§ SOURCE MATERIAL
----------
-- ==== Sys2Proof/Certificates/Slice0/Obligations.lean ====
section
/-!
DEFINITION. The statements for the provers, in the order of OBLIGATIONS.json.
-/

open Sys2Proof Sys2Proof.Machine

/-! ## The instructions

Each first says what `exec` answers, for every state and operands; then that a step whose fetched word is laid out as
the rule's encoding says does the same; then the one halt the fetch may raise before it. -/

/-- 41_register_format.md R88, every operand form, bits 10..6 of the word free. -/
def Obligations.AddRule : Prop :=
  ∀ (r1 r2 r3 : RegIdx) (s : State),
    let t : State :=
      { s with regs := s.regs.set r3.toNat (s.reg r1 + s.reg r2) r3.isLt, pc := s.pc + 4#32 }
    Sys2Proof.Machine.exec (.add r1 r2 r3) s = .next t ∧
    (∀ ignored : BitVec 5, s.fetches (0#6 ++ r1 ++ r2 ++ r3 ++ ignored ++ 32#6) → step s = .next t) ∧
    s.fetchGuard

/-- 41_register_format.md R89. -/
def Obligations.SubRule : Prop :=
  ∀ (r1 r2 r3 : RegIdx) (s : State),
    let t : State :=
      { s with regs := s.regs.set r3.toNat (s.reg r1 - s.reg r2) r3.isLt, pc := s.pc + 4#32 }
    Sys2Proof.Machine.exec (.sub r1 r2 r3) s = .next t ∧
    (∀ ignored : BitVec 5, s.fetches (0#6 ++ r1 ++ r2 ++ r3 ++ ignored ++ 34#6) → step s = .next t) ∧
    s.fetchGuard

/-- 41_register_format.md R92. -/
def Obligations.AndRule : Prop :=
  ∀ (r1 r2 r3 : RegIdx) (s : State),
    let t : State :=
      { s with regs := s.regs.set r3.toNat (s.reg r1 &&& s.reg r2) r3.isLt, pc := s.pc + 4#32 }
    Sys2Proof.Machine.exec (.and r1 r2 r3) s = .next t ∧
    (∀ ignored : BitVec 5, s.fetches (0#6 ++ r1 ++ r2 ++ r3 ++ ignored ++ 36#6) → step s = .next t) ∧
    s.fetchGuard

/-- 41_register_format.md R93. -/
def Obligations.OrRule : Prop :=
  ∀ (r1 r2 r3 : RegIdx) (s : State),
    let t : State :=
      { s with regs := s.regs.set r3.toNat (s.reg r1 ||| s.reg r2) r3.isLt, pc := s.pc + 4#32 }
    Sys2Proof.Machine.exec (.or r1 r2 r3) s = .next t ∧
    (∀ ignored : BitVec 5, s.fetches (0#6 ++ r1 ++ r2 ++ r3 ++ ignored ++ 37#6) → step s = .next t) ∧
    s.fetchGuard

/-- 41_register_format.md R90, the comparison on two's-complement integers. The 1 and 0 are the spec's decision D11
(log entry 6). -/
def Obligations.SltResult : Prop :=
  ∀ (r1 r2 r3 : RegIdx) (s : State),
    let v : Word := if (s.reg r1).toInt < (s.reg r2).toInt then 1#32 else 0#32
    let t : State := { s with regs := s.regs.set r3.toNat v r3.isLt, pc := s.pc + 4#32 }
    Sys2Proof.Machine.exec (.slt r1 r2 r3) s = .next t ∧
    (∀ ignored : BitVec 5, s.fetches (0#6 ++ r1 ++ r2 ++ r3 ++ ignored ++ 42#6) → step s = .next t) ∧
    s.fetchGuard
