-- ==== Sys2Proof/Laws/Exec.lean ====
section
/-!
SUPPORT. What each shared operation of the meanings can do, and what a step can do.
-/

namespace Sys2Proof.Machine

/-- A load either completes with the word at a legal address, or halts. -/
theorem loadWord_cases {c : Config} {ea : Word} {r2 : RegIdx} {s t : State}
    (h : loadWord c ea r2 s = .next t) :
    (legal c ea = true ∧ t = (s.setReg r2 (memRead s.mem ea)).setPc s.seqPc) ∨
    (legal c ea = false ∧ t = s.halt .invalidMemoryAddress) := by
  unfold loadWord at h
  split at h
  · next hl => exact .inl ⟨hl, by injection h with h; exact h.symm⟩
  · next hl => exact .inr ⟨by simpa using hl, by injection h with h; exact h.symm⟩

/-- A store either completes at a legal address, or halts. -/
theorem storeWord_cases {c : Config} {ea v : Word} {s t : State}
    (h : storeWord c ea v s = .next t) :
    (legal c ea = true ∧ t = (s.setMem (memWrite s.mem ea v)).setPc s.seqPc) ∨
    (legal c ea = false ∧ t = s.halt .invalidMemoryAddress) := by
  unfold storeWord at h
  split at h
  · next hl => exact .inl ⟨hl, by injection h with h; exact h.symm⟩
  · next hl => exact .inr ⟨by simpa using hl, by injection h with h; exact h.symm⟩

/-- What a step that answers a next state did: it halted at fetch, halted at decode, or ran an instruction. -/
theorem step_cases {s t : State} (h : step s = .next t) :
    s.status = .running ∧
    ((legal hardware s.pc = false ∧ t = s.halt .invalidFetchAddress) ∨
     (legal hardware s.pc = true ∧
       ((∃ e, decode hardware (memRead s.mem s.pc) = .error e ∧ t = s.halt e.cause) ∨
        (∃ i, decode hardware (memRead s.mem s.pc) = .ok i ∧ exec i s = .next t)))) := by
  unfold step at h
  split at h
  · cases h
  · next hs =>
    refine ⟨hs, ?_⟩
    by_cases hl : legal hardware s.pc = true
    · simp only [fetch, hl, if_true] at h
      split at h
      · next e he => exact .inr ⟨hl, .inl ⟨e, he, by injection h with h; exact h.symm⟩⟩
      · next i hi => exact .inr ⟨hl, .inr ⟨i, hi, h⟩⟩
    · simp only [fetch, hl, raiseHalt_eq] at h
      exact .inl ⟨by simpa using hl, by injection h with h; exact h.symm⟩

end Sys2Proof.Machine
end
----------
§ WHAT YOU NEED TO DO
Please report every line in the entries above that holds the string "Machine".

§ WRITTEN REPLY
open Sys2Proof Sys2Proof.Machine
    Sys2Proof.Machine.exec (.add r1 r2 r3) s = .next t ∧
    Sys2Proof.Machine.exec (.sub r1 r2 r3) s = .next t ∧
    Sys2Proof.Machine.exec (.and r1 r2 r3) s = .next t ∧
    Sys2Proof.Machine.exec (.or r1 r2 r3) s = .next t ∧
    Sys2Proof.Machine.exec (.slt r1 r2 r3) s = .next t ∧
namespace Sys2Proof.Machine
end Sys2Proof.Machine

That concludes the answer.